A private vitreoretinal subspeciality practice (JKL).
In an observational retrospective cohort study, the electronic medical records database (EMR) records of all active patients in a private vitreoretinal practice having undergone SDM RPT for dry AMD were reviewed, classified by AREDS categories, and analyzed for the primary endpoint of new CNV after treatment.

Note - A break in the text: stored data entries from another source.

-- ==== Sys2Proof/Machine/Plan.lean ====
section
/-! DEFINITION. The arithmetic of Larkspur's profile unit: evaluating a plan, and planning a change of speed, a
positioning move and a stop (R226 to R230, R232, R242). Positions are in units of 2^-48 rev, velocities in 2^-32 rev/s,
accelerations in 2^-24 rev/s², jerks in 2^-8 rev/s³ and times in 2^-16 ns. -/

namespace Sys2Proof.Machine

/-- Internal units of time in one second. -/
def secU : Nat := 65536000000000

/-- A register's velocity, acceleration or position in internal units: 16 more fraction bits each. -/
def toInternal (x : Int) : Int := x * 65536

/-- An internal value in the format of R12, truncated toward minus infinity (R227). -/
def fromInternal (x : Int) : Int := floorDiv x 65536

/-- Position, velocity and acceleration at an instant of a piece (R226, R227). -/
def Seg.at_ (g : Seg) (t : Int) : Int × Int × Int :=
  let d := t - g.t
  let u : Int := secU
  (g.p + floorDiv (g.v * 2 ^ 16 * d * (6 * u ^ 2) + g.a * 2 ^ 24 * d ^ 2 * (3 * u) + g.j * 2 ^ 40 * d ^ 3) (6 * u ^ 3),
   g.v + floorDiv (g.a * 2 ^ 8 * d * (2 * u) + g.j * 2 ^ 24 * d ^ 2) (2 * u ^ 2),
   g.a + floorDiv (g.j * 2 ^ 16 * d) u)

/-- The piece that holds at an instant, if the plan's pieces have not ended. -/
def segAt (t : Int) : List Seg → Option Seg
  | [] => none
  | g :: r => if t < g.t + g.n then some g else segAt t r

/-- The reference of a plan at an instant: after its end it holds its final speed (R228, R230). -/
def Plan.at_ (q : Plan) (t : Int) : Int × Int × Int :=
  match segAt t q.segs with
  | some g => g.at_ t
  | none => (q.p1 + floorDiv (q.v1 * 2 ^ 16 * (t - q.t1)) secU, q.v1, 0)

/-- Has the plan ended at an instant? -/
def Plan.done (q : Plan) (t : Int) : Bool := decide (q.t1 ≤ t)

/-- The square root of a natural number, truncated: `n` bits of it are found from above. -/
def isqrt : Nat → Nat → Nat → Nat
  | 0, r, _ => r
  | n + 1, r, x => if (r + 2 ^ n) * (r + 2 ^ n) ≤ x then isqrt n (r + 2 ^ n) x else isqrt n r x

/-- The sign of an integer. -/
def sgn (x : Int) : Int := if x < 0 then -1 else if 0 < x then 1 else 0

/-- Pieces appended one after another from a state; the jerk and the duration of each are given. Zero durations leave no
piece. [DEDUCED, unsafe, log 78] -/
def chain : Int → Int → Int → Int → List (Int × Nat) → List Seg × (Int × Int × Int × Int)
  | t, p, v, a, [] => ([], (t, p, v, a))
  | t, p, v, a, (j, n) :: r =>
    if n == 0 then chain t p v a r
    else
      let g : Seg := ⟨t, n, p, v, a, j⟩
      let e := g.at_ (t + n)
      let rest := chain (t + n) e.1 e.2.1 e.2.2 r
      (g :: rest.1, rest.2)

/-- The change of speed from (v, a) to (v1, a1) under an acceleration limit and a jerk limit, time-optimal (R228, R230);
the second value is the end: time and position. An a1 other than 0 lies in the direction of the change. Without a jerk
limit the acceleration jumps to the limit. -/
def changeTo (t p v a v1 a1 lim j : Int) : List Seg × (Int × Int) :=
  if j == 0 then
    if v1 == v || lim ≤ 0 then ([], (t, p))
    else
      let n := (absN (v1 - v) * secU) / (lim.toNat * 256)
      let r := chain t p v (sgn (v1 - v) * lim) [(0, n)]
      (r.1, (r.2.1, r.2.2.1))
  else
    -- a²/(2J) in velocity units: a is 2^-24, J is 2^-8, so a²/J is in units of 2^-40
    let s := if a1 = 0 then sgn ((v1 - v) * 2 * j * 256 - a * (absN a : Int)) else sgn a1
    if s == 0 then
      let n := (absN a * secU) / (j.toNat * 65536)
      let r := chain t p v a [(-sgn a * j, n)]
      (r.1, (r.2.1, r.2.2.1))
    else
      let a0 := s * a
      let b := s * a1
      let dv := s * (v1 - v)
      let peak : Int := isqrt 64 0 (dv * j * 256 + (a0 * a0 + b * b) / 2).toNat
      let ap := max b (if lim < a0 then lim else min lim peak)
      let d1 := (absN (ap - a0) * secU) / (j.toNat * 65536)
      let d3 := ((ap - b).toNat * secU) / (j.toNat * 65536)
      -- twice the speed gained in the two jerk phases, in units of 2^-40 rev/s times J
      let num : Int := dv * 512 * j - (a0 + ap) * (absN (ap - a0) : Int) - (ap + b) * (ap - b)
      let th := if ap ≤ 0 then 0 else ((max num 0).toNat * secU) / (2 * ap.toNat * j.toNat * 65536)
      let r := chain t p v a [(s * j * sgn (ap - a0), d1), (0, th), (-s * j, d3)]
      (r.1, (r.2.1, r.2.2.1))

/-- The change of speed to rest (R230). -/
def change (t p v a v1 lim j : Int) : List Seg × (Int × Int) := changeTo t p v a v1 0 lim j

/-- A change of the direction of motion, under one limit up to v = 0 and another beyond (R228): at v = 0 the acceleration
is the largest that both sides allow, and where one side never reaches its limit the other's holds throughout. -/
def reversal (t p v a v1 d al j : Int) : List Seg × (Int × Int) :=
  let s := sgn v1
  let two := fun (ax : Int) =>
    let x := changeTo t p v a 0 (s * ax) d j
    let y := change x.2.1 x.2.2 0 (s * ax) v1 al j
    (x.1 ++ y.1, y.2)
  let fall : Int := 512 * j * absN v
  let rise : Int := 512 * j * absN v1
  if j == 0 then two 0
  else if d ≤ al then
    let ax : Int := min d (isqrt 64 0 (a * a + fall).toNat)
    if ax * ax ≤ rise then two ax else change t p v a v1 d j
  else
    let ax : Int := min al (isqrt 64 0 rise.toNat)
    if ax * ax ≤ a * a + fall ∧ (s * a ≤ ax ∨ a * a - ax * ax ≤ fall) then two ax else change t p v a v1 al j

/-- A change of speed with the limit that applies: DMAX, stretched, while the speed magnitude falls and AMAX while it
rises (R228, R242). Taking the acceleration to 0 changes the speed too: from what is then left, the speed falls or rises to
its end, or has changed its direction and comes back. -/
def speed (t p v a v1 : Int) (l : Lims) (s : Nat) : List Seg × (Int × Int) :=
  let d := floorDiv (l.d * s) 256
  let dir := sgn v1
  let gain := if l.j = 0 then sgn (v1 - v) else sgn ((v1 - v) * 512 * l.j - a * (absN a : Int))
  if v ≠ 0 && v1 ≠ 0 && sgn v ≠ dir then reversal t p v a v1 d l.a l.j
  else if v1 = 0 then change t p v a v1 d l.j
  else if l.j ≠ 0 && dir * (v * 512 * l.j + a * (absN a : Int)) < 0 then
    let r := chain t p v a [(dir * l.j, (absN a * secU) / (l.j.toNat * 65536))]
    let y := if sgn r.2.2.2.1 = dir then change r.2.1 r.2.2.1 r.2.2.2.1 r.2.2.2.2 v1 l.a l.j
      else reversal r.2.1 r.2.2.1 r.2.2.2.1 r.2.2.2.2 v1 d l.a l.j
    (r.1 ++ y.1, y.2)
  else if dir * gain < 0 then change t p v a v1 d l.j
  else change t p v a v1 l.a l.j

/-- The plan that holds a position. -/
def planHold (t p : Int) : Plan := ⟨.hold, [], t, p, 0, p, ⟨0, 0, 0, 0⟩, 256, false⟩

/-- The plan of a velocity move (R230). -/
def planVel (t p v a : Int) (l : Lims) (s : Nat) : Plan :=
  let x := speed t p v a l.v l s
  ⟨.vel, x.1, x.2.1, x.2.2, l.v, 0, l, s, false⟩

/-- The plan of a stop ramp with its deceleration and jerk (R240); without a deceleration the speed holds until STOP_TMO
ends the stop. [DEDUCED, unsafe, log 69] -/
def planStop (t p v a dec j : Int) (s : Nat) (off : Bool) : Plan :=
  if dec ≤ 0 then ⟨.stop, [⟨t, 2 ^ 80, p, v, 0, 0⟩], t + 2 ^ 80, p, 0, 0, ⟨0, 0, 0, 0⟩, s, off⟩
  else
    let x := change t p v a 0 (floorDiv (dec * s) 256) j
    ⟨.stop, x.1, x.2.1, x.2.2, 0, 0, ⟨0, dec, dec, j⟩, s, off⟩

/-- Speeding up to `vp` in the direction `d` and stopping again: the pieces, and the end. -/
def hump (t p v a d : Int) (vp : Nat) (l : Lims) (s : Nat) : List Seg × List Seg × (Int × Int) × (Int × Int) :=
  let x := speed t p v a (d * vp) l s
  let y := change x.2.1 x.2.2 (d * vp) 0 0 (floorDiv (l.d * s) 256) l.j
  (x.1, y.1, x.2, y.2)

/-- A number from `lo`, which passes the test, up to `hi`, which does not, whose successor does not pass it: `n` halvings of
the interval. [DEDUCED, unsafe, log 78] -/
def halve (ok : Nat → Bool) : Nat → Nat → Nat → Nat
  | 0, lo, _ => lo
  | n + 1, lo, hi => if ok ((lo + hi) / 2) then halve ok n ((lo + hi) / 2) hi else halve ok n lo ((lo + hi) / 2)

/-- The speed in the direction `d` once the acceleration has been taken to 0 (R230). -/
def restSpeed (v a d j : Int) : Nat :=
  (d * v + if j = 0 then 0 else floorDiv (d * a * (absN a : Int)) (512 * j)).toNat

/-- Pieces moved later by `n`. -/
def delaySegs (n : Int) (q : Int) (l : List Seg) : List Seg := l.map fun g => { g with t := g.t + n, p := g.p + q }

/-- A time that no run reaches, from an instant: the end of a plan that does not end by itself. -/
def never (t : Int) : Int := t + 2 ^ 80

/-- A positioning plan by way of the speed `vp`: a change to it, a cruise, and the stop at the target. -/
def planVia (t p v a d target : Int) (l : Lims) (s vp : Nat) : Plan :=
  let h := hump t p v a d vp l s
  let rem := d * (target - h.2.2.2.2)
  let n : Nat := if vp == 0 then 0 else (rem.toNat * secU) / (vp * 65536)
  let cruise : List Seg := if n == 0 then [] else [⟨h.2.2.1.1, n, h.2.2.1.2, d * vp, 0, 0⟩]
  let tail := delaySegs n (d * rem) h.2.1
  ⟨.pos, h.1 ++ cruise ++ tail, h.2.2.2.1 + n, target, 0, target, l, s, false⟩

/-- A stop after the acceleration has risen toward 0 for a time: the pieces, and the end. -/
def lateStop (t p v a d : Int) (l : Lims) (s n : Nat) : List Seg × (Int × Int) :=
  let r := chain t p v a [(d * l.j, n)]
  let x := change r.2.1 r.2.2.1 r.2.2.2.1 r.2.2.2.2 0 (floorDiv (l.d * s) 256) l.j
  (r.1 ++ x.1, x.2)

/-- A positioning plan from a state that can stop before its target in the direction `d`, which ends exactly there
(R228): by way of the largest speed up to VMAX from which the stop ends in time; a move that slows down, and could not
first take its acceleration to 0, eases its deceleration as long as it can; a move above VMAX slows down to VMAX or, where
that is too far, below it. A speed limit of 0 leaves the move at rest before its target.
[DEDUCED, unsafe, log 78 and 162] -/
def planToward (t p v a d target : Int) (l : Lims) (s : Nat) : Plan :=
  let vmax := absN l.v
  let ok := fun vp : Nat => decide (0 ≤ d * (target - (hump t p v a d vp l s).2.2.2.2))
  let base := restSpeed v a d l.j
  if vmax = 0 then
    let x := change t p v a 0 (floorDiv (l.d * s) 256) l.j
    if x.2.2 = target then ⟨.pos, x.1, x.2.1, target, 0, target, l, s, false⟩
    else ⟨.pos, x.1 ++ [⟨x.2.1, 2 ^ 80, x.2.2, 0, 0, 0⟩], never x.2.1, x.2.2, 0, target, l, s, false⟩
  else if ok vmax then planVia t p v a d target l s vmax
  else if vmax < base then planVia t p v a d target l s (halve ok 48 0 vmax)
  else if ok base then planVia t p v a d target l s (halve ok 48 base vmax)
  else
    let okStop := fun n : Nat => decide (0 ≤ d * (target - (lateStop t p v a d l s n).2.2))
    let n := halve okStop 64 0 ((absN a * secU) / (l.j.toNat * 65536))
    let x := lateStop t p v a d l s n
    ⟨.pos, x.1, x.2.1, target, 0, target, l, s, false⟩

/-- Where a stop under the move's deceleration ends: time and position (R228). -/
def stopEnd (t p v a : Int) (l : Lims) (s : Nat) : Int × Int := (change t p v a 0 (floorDiv (l.d * s) 256) l.j).2

/-- Can a move in this state still stop at its target (R232, R243)? -/
def canStop (t p v a target : Int) (l : Lims) (s : Nat) : Bool :=
  let d := if v ≠ 0 then sgn v else sgn a
  decide (0 ≤ d * (target - (stopEnd t p v a l s).2))

/-- The plan of a positioning move (R228): when the target lies inside the stopping distance or behind, the move stops
first and then returns. -/
def planPos (t p v a target : Int) (l : Lims) (s : Nat) : Plan :=
  if canStop t p v a target l s then
    let d := if v ≠ 0 then sgn v else if a ≠ 0 then sgn a else if target < p then -1 else 1
    planToward t p v a d target l s
  else
    let x := change t p v a 0 (floorDiv (l.d * s) 256) l.j
    let q := planToward x.2.1 x.2.2 0 0 (if target < x.2.2 then -1 else 1) target l s
    { q with segs := x.1 ++ q.segs }

/-- The stretch factor that a positioning move plans with (R243): the one asked for where the move can then still stop at its
target, else the nearest with which it can; a move that cannot stop there even unstretched passes its target anyway. -/
def fitStretch (t p v a target : Int) (l : Lims) (x : Nat) : Nat :=
  let ok := fun y => canStop t p v a target l y
  if ok x || !ok 256 then x else 256 - halve (fun z => ok (256 - z)) 9 0 (256 - x)

/-- The plan of a positioning move under a stretch factor (R228, R243). -/
def planFit (t p v a target : Int) (l : Lims) (x : Nat) : Plan :=
  planPos t p v a target l (fitStretch t p v a target l x)

/-- Does a positioning plan pass its target and return, from an instant on? -/
def Plan.returns (q : Plan) (t : Int) : Bool :=
  let r := q.at_ t
  let d := if r.2.1 ≠ 0 then sgn r.2.1 else sgn r.2.2
  q.segs.any fun g => decide (t < g.t) && decide (d * g.v < -65536)

/-- A positioning plan at an instant under new limits and the stretch factor `x` (R231, R232), and whether its deceleration
limits are kept against weaker new ones: a plan that would not pass its target never does because of the change.
[DEDUCED, unsafe, log 162] -/
def Plan.relimit (q : Plan) (t : Int) (l : Lims) (x : Nat) : Plan × Bool :=
  let r := q.at_ t
  if canStop t r.1 r.2.1 r.2.2 q.target l x || canStop t r.1 r.2.1 r.2.2 q.target l 256 || q.returns t
  then (planFit t r.1 r.2.1 r.2.2 q.target l x, false)
  else
    let k := { l with d := q.lims.d, j := q.lims.j }
    let weaker := decide (l.d * x < q.lims.d * q.s) || (decide (l.j ≠ 0) && (decide (q.lims.j = 0) || decide (l.j < q.lims.j)))
    (if canStop t r.1 r.2.1 r.2.2 q.target k q.s then planPos t r.1 r.2.1 r.2.2 q.target k q.s else { q with lims := k }, weaker)

/-- A plan whose positions move by a distance. -/
def Plan.shift (q : Plan) (d : Int) : Plan :=
  { q with segs := q.segs.map fun g => { g with p := g.p + d }, p1 := q.p1 + d, target := q.target + d }

/-- A plan at an instant under another stretch factor (R242, R243), and whether it keeps more of its deceleration than the
factor asks: a positioning move stretches as far as it can still stop at its target. [DEDUCED, unsafe, log 160] -/
def Plan.stretch (q : Plan) (t : Int) (x : Nat) : Plan × Bool :=
  let r := q.at_ t
  if q.s == x || q.done t then (q, false)
  else match q.kind with
    | .stop => (planStop t r.1 r.2.1 r.2.2 q.lims.d q.lims.j x q.off, false)
    | .vel =>
      if 0 ≤ r.2.1 * r.2.2 ∧ absN r.2.1 ≤ absN q.v1 then (q, false) else (planVel t r.1 r.2.1 r.2.2 q.lims x, false)
    | .pos =>
      let ok := fun y => canStop t r.1 r.2.1 r.2.2 q.target q.lims y
      if ok x then (planPos t r.1 r.2.1 r.2.2 q.target q.lims x, false)
      else
        let y := 256 - halve (fun z => ok (256 - z)) 9 (256 - q.s) (256 - x)
        (if x < q.s ∧ y < q.s ∧ ok y then planPos t r.1 r.2.1 r.2.2 q.target q.lims y else q, decide (r.2.1 * r.2.2 < 0))
    | .hold => (q, false)

end Sys2Proof.Machine
end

Treatment was offered to 305/326 (94%) treatment candidates during the study period, and elected by 296 (97%). Postoperative follow up (avg. 20 mos) was available for 290 treated patients (432 eyes, 98%). Risk factors for CNV included age (avg. 83 years, 68% over 80); high prevalence of reticular pseudodrusen (RPD) (158 eyes, 37%); high AREDS severity (77% category 3 and 4); and high prevalence fellow eye CNV (118 eyes, 27%). Without adjusting for these risk factors, the incidence of new CNV was 7/432 (1.6%, annualized rate 0.97%). RPD and fellow eye CNV increased the risk of CNV post SDM RPT (p=0.02, each). Systemic hypertension lowered the risk (p=0.048). For eyes completing 12 months follow up, there were 4 progressions in 4963 person-eye months (0.81 progressions per 1,000 person-eye months). For eyes completing 24 months follow up, there were 6 progressions in 7635 total person-eye months (0.79 progressions per 1000 person-eye months). Visually acuity (VA) was stabilized. There were no adverse treatment effects.
In a high-risk population, SDM RPT markedly reduced the risk of new CNV in dry AMD and stabilized VA, without adverse treatment effects. SDM RPT may offer a new, safe, and highly effective method of reducing the risk of vision loss in patients with dry AMD.